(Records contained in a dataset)
theorem flushEnd_still (h : HostPort) (id : Nat) (ok : Bool) (s : State) : (flushEnd h id ok s).still = s.still := by
  unfold flushEnd
  grind (splitImp := true) only [= still_def, = flushAck_still, = modRem_still, = reqFail_still, = startFlush_still, foldl_still,
      = elim_still]

theorem atomicResult_still (a : AtomicOp) (old : Nat) (s : State) : (atomicResult a old s).2.still = s.still := by
  unfold atomicResult
  grind (splitImp := true) only [= still_def, = tookFree_still, foldl_still, = elim_still]

theorem startAtomics_still (h : HostPort) (s : State) : (startAtomics h s).still = s.still := by
  unfold startAtomics
  grind (splitImp := true) only [= still_def, = hostReqUnder_still, = modRem_still, foldl_still, = elim_still]

theorem atomicDone_still (h : HostPort) (u : Nat) (data : Option Bytes) (s : State) :
    (atomicDone h u data s).still = s.still := by
  unfold atomicDone
  repeat' split
  all_goals first
    | (simp only [ackOut_still, atomicResult_still, hostWrite_still, modPair_still, modRem_still, modResv_still,
        noteConsumed_still, replySend_still, reqFail_still, startAtomics_still, implies_true]; done)
    | (grind (splitImp := true) only [= ackOut_still, = atomicResult_still, = hostWrite_still, = modPair_still, = modRem_still,
        = modResv_still, = noteConsumed_still, = replySend_still, = reqFail_still, = startAtomics_still, = still_def,
        foldl_still])

theorem writePieces_still (h : HostPort) (durable : Bool) (y0 : Bytes) (y1 : List Piece) (y2 : State) :
    (writePieces h durable y0 y1 y2).still = y2.still := by
  fun_induction writePieces <;> grind (splitImp := true) only [= still_def, = hostWrite_still, foldl_still, = elim_still]

theorem commitRefusal_still (h : HostPort) (p : PairRec) (w : Window) (pkt : Packet) (s : State) :
    (commitRefusal h p w pkt s).1.still = s.still := by
  unfold commitRefusal
  grind (splitImp := true) only [= still_def, = eqOverflow_still, foldl_still, = elim_still]

theorem noteLast_still (h : HostPort) (w : Window) (pkt : Packet) (s : State) : (noteLast h w pkt s).still = s.still := by
  unfold noteLast
  repeat' split
  all_goals simp only [still_mk, still_fold, ite_still, ite_self, modOp_still]

theorem noteRefused_still (h : HostPort) (w : Window) (pkt : Packet) (reason : Nat) (s : State) :
    (noteRefused h w pkt reason s).still = s.still := by
  unfold noteRefused
  repeat' split
  all_goals simp only [still_mk, still_fold, ite_still, ite_self, checkOp_still, noteLast_still, opError_still]

theorem takeResv_still (h : HostPort) (v : Resv) (s : State) : (takeResv h v s).2.still = s.still := by
  unfold takeResv
  all_goals simp only [still_mk, still_fold, ite_still, ite_self, modRem_still]

theorem atomicIn_still (h : HostPort) (key : Nat) (pkt : Packet) (time : Word) (p : Piece) (resv : Option Nat) (win : Nat) (s :
    State) :
    (atomicIn h key pkt time p resv win s).still = s.still := by
  unfold atomicIn
  all_goals simp only [still_mk, still_fold, ite_still, ite_self, modRem_still]

theorem commitWin_still (h : HostPort) (key : Nat) (pkt : Packet) (time : Word) (idx : Nat) (w : Window) (q : WinAsk) (pieces :
    List Piece) (s : State) :
    (commitWin h key pkt time idx w q pieces s).still = s.still := by
  unfold commitWin
  repeat' split
  all_goals simp only [still_mk, still_fold, ite_still, ite_self, atomicIn_still, consume_still, consumePending_still,
      eqDecide_still, modRem_still, noteLast_still, startAtomics_still, startFlush_still, startReply_still, takeResv_still,
      writePieces_still]

theorem judgeWin_still (h : HostPort) (key : Nat) (c : EpCtx) (p : PairRec) (pkt : Packet) (time : Word) (known : Option (Walk
    × WalkEnd)) (s : State) :
    (judgeWin h key c p pkt time known s).1.still = s.still := by
  unfold judgeWin
  dsimp only
  split
  · rfl
  · split
    · rename_i w heq
      have e := needWin_still h (by assumption) s
      grind
    · rename_i heq
      grind (splitImp := true) only [= needWin_still, = noteRefused_still, = xltFault_still, = translateAll_still,
          = pageRequest_still, = commitRefusal_still, = commitWin_still]

theorem respEnd_still (h : HostPort) (key : Nat) (pkt : Packet) (g : PendingGet) (n : Nat) (status : Nat) (detail : Nat) (s :
    State) :
    (respEnd h key pkt g n status detail s).still = s.still := by
  unfold respEnd
  repeat' split
  all_goals simp only [still_mk, still_fold, ite_still, ite_self, dropGet_still, getSettled_still, modDelivery_still,
      modOp_still, opError_still, opSettled_still]

theorem judgeResp_still (h : HostPort) (key : Nat) (p : PairRec) (pkt : Packet) (time : Word) (known : Option (Walk × WalkEnd))
    (s : State) :
    (judgeResp h key p pkt time known s).1.still = s.still := by
  unfold judgeResp
  grind (splitImp := true) only [= still_def, = dropGet_still, = consume_still, = respEnd_still, = translateAll_still, =
      xltFault_still, = writePieces_still, = readSegs_still, foldl_still, = elim_still]

theorem judgeEp_still (h : HostPort) (pkt : Packet) (s : State) : (judgeEp h pkt s).1.still = s.still := by
  unfold judgeEp
  grind (splitImp := true) only [= still_def, = needBoth_still, foldl_still, = elim_still]

theorem judgeAck_still (h : HostPort) (pkt : Packet) (ej : Ejection) (s : State) : (judgeAck h pkt ej s).1.still = s.still := by
  unfold judgeAck
  repeat' split
  all_goals first
    | (simp only [ackIn_still, judgeEp_still, nackIn_still, needPair_still, pumpPort_still, implies_true]; done)
    | (grind (splitImp := true) only [= ackIn_still, = judgeEp_still, = nackIn_still, = needPair_still, = pumpPort_still,
        = still_def, foldl_still])

theorem judgeNew_still (h : HostPort) (key : Nat) (c : EpCtx) (p : PairRec) (pkt : Packet) (time : Word) (known : Option (Walk
    × WalkEnd)) (s : State) :
    (judgeNew h key c p pkt time known s).1.still = s.still := by
  unfold judgeNew
  simp only
  split
  · rw [consume_still]
  · split
    · have e := judgeResp_still h key p pkt time known s
      generalize judgeResp h key p pkt time known s = r at e ⊢
      obtain ⟨t, v⟩ := r
      cases v <;> simp only at e ⊢ <;> first
        | exact e
        | (rw [pumpPort_still]; exact e)
    · split
      · have e := msgNew_still h key p pkt s
        generalize msgNew h key p pkt s = r at e ⊢
        obtain ⟨t, v⟩ := r
        cases v <;> simp only at e ⊢ <;> first
          | exact e
          | (rw [consume_still]; exact e)
      · rw [judgeWin_still]

theorem judgeOrder_still (h : HostPort) (key : Nat) (c : EpCtx) (p : PairRec) (pkt : Packet) (time : Word) (known : Option
    (Walk × WalkEnd)) (s : State) :
    (judgeOrder h key c p pkt time known s).1.still = s.still := by
  unfold judgeOrder
  repeat' split
  all_goals simp only [still_mk, still_fold, ite_still, ite_self, judgeNew_still, pmcAdd_still, ackOut_still]

theorem judgeSeq_still (h : HostPort) (pkt : Packet) (time : Word) (known : Option (Walk × WalkEnd)) (s : State) :
    (judgeSeq h pkt time known s).1.still = s.still := by
  unfold judgeSeq
  grind (splitImp := true) only [= still_def, = judgeEp_still, = needPair_still, = judgeOrder_still, foldl_still, = elim_still]

theorem countOpcode_still (pkt : Packet) (s : State) : (countOpcode pkt s).still = s.still := by
  unfold countOpcode
  all_goals simp only [still_mk, still_fold, ite_still, ite_self]

theorem discardPkt_still (pkt : Packet) (s : State) : (discardPkt pkt s).still = s.still := by
  unfold discardPkt
  all_goals simp only [still_mk, still_fold, ite_still, ite_self, nicSlot_still, countOpcode_still]

theorem judge_still (pkt : Packet) (ej : Ejection) (known : Option (Walk × WalkEnd)) (s : State) :
    (judge pkt ej known s).1.still = s.still := by
  unfold judge
  repeat' split
  all_goals simp only [still_mk, still_fold, ite_still, ite_self, pmcAdd_still, countOpcode_still, judgeAck_still, judgeSeq_still]

theorem refuse_still (pkt : Packet) (v : Verdict) (s : State) : (refuse pkt v s).still = s.still := by
  unfold refuse
  grind (splitImp := true) only [= still_def, = nackEarly_still, = nackWith_still, foldl_still, = elim_still]

theorem verdictSlot_still (v : Verdict) (s : State) : (verdictSlot v s).still = s.still := by
  unfold verdictSlot
  repeat' split
  all_goals simp only [still_mk, still_fold, ite_still, ite_self, nicSlot_still]

theorem parkPkt_still (pkt : Packet) (ej : Ejection) (w : ParkWait) (s : State) : (parkPkt pkt ej w s).still = s.still := by
  unfold parkPkt
  all_goals simp only [still_mk, still_fold, ite_still, ite_self, pmcAdd_still, finc_still, nicSlot_still, refuse_still]

theorem releaseGo_still (known : Option (Walk × WalkEnd)) (y0 : List Parked) (y1 : List Parked) (y2 : State) :
    (releaseGo known y0 y1 y2).still = y2.still := by
  fun_induction releaseGo <;> grind (splitImp := true) only [= still_def, = judge_still, = verdictSlot_still, = refuse_still,
      foldl_still, = elim_still]

theorem releaseParked_still (known : Option (Walk × WalkEnd)) (s : State) : (releaseParked known s).still = s.still := by
  unfold releaseParked
  repeat' split
  all_goals simp only [still_mk, still_fold, ite_still, ite_self, releaseGo_still]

## DESCRIPTION OF THE TASK
If a line comes after the one containing "startAtomics_still, implies_true]; done)", leave it out; set down every line of the data before it, and that line itself, exactly.

## YOUR RESPONSE
theorem flushEnd_still (h : HostPort) (id : Nat) (ok : Bool) (s : State) : (flushEnd h id ok s).still = s.still := by
  unfold flushEnd
  grind (splitImp := true) only [= still_def, = flushAck_still, = modRem_still, = reqFail_still, = startFlush_still, foldl_still,
      = elim_still]

theorem atomicResult_still (a : AtomicOp) (old : Nat) (s : State) : (atomicResult a old s).2.still = s.still := by
  unfold atomicResult
  grind (splitImp := true) only [= still_def, = tookFree_still, foldl_still, = elim_still]

theorem startAtomics_still (h : HostPort) (s : State) : (startAtomics h s).still = s.still := by
  unfold startAtomics
  grind (splitImp := true) only [= still_def, = hostReqUnder_still, = modRem_still, foldl_still, = elim_still]

theorem atomicDone_still (h : HostPort) (u : Nat) (data : Option Bytes) (s : State) :
    (atomicDone h u data s).still = s.still := by
  unfold atomicDone
  repeat' split
  all_goals first
    | (simp only [ackOut_still, atomicResult_still, hostWrite_still, modPair_still, modRem_still, modResv_still,
        noteConsumed_still, replySend_still, reqFail_still, startAtomics_still, implies_true]; done)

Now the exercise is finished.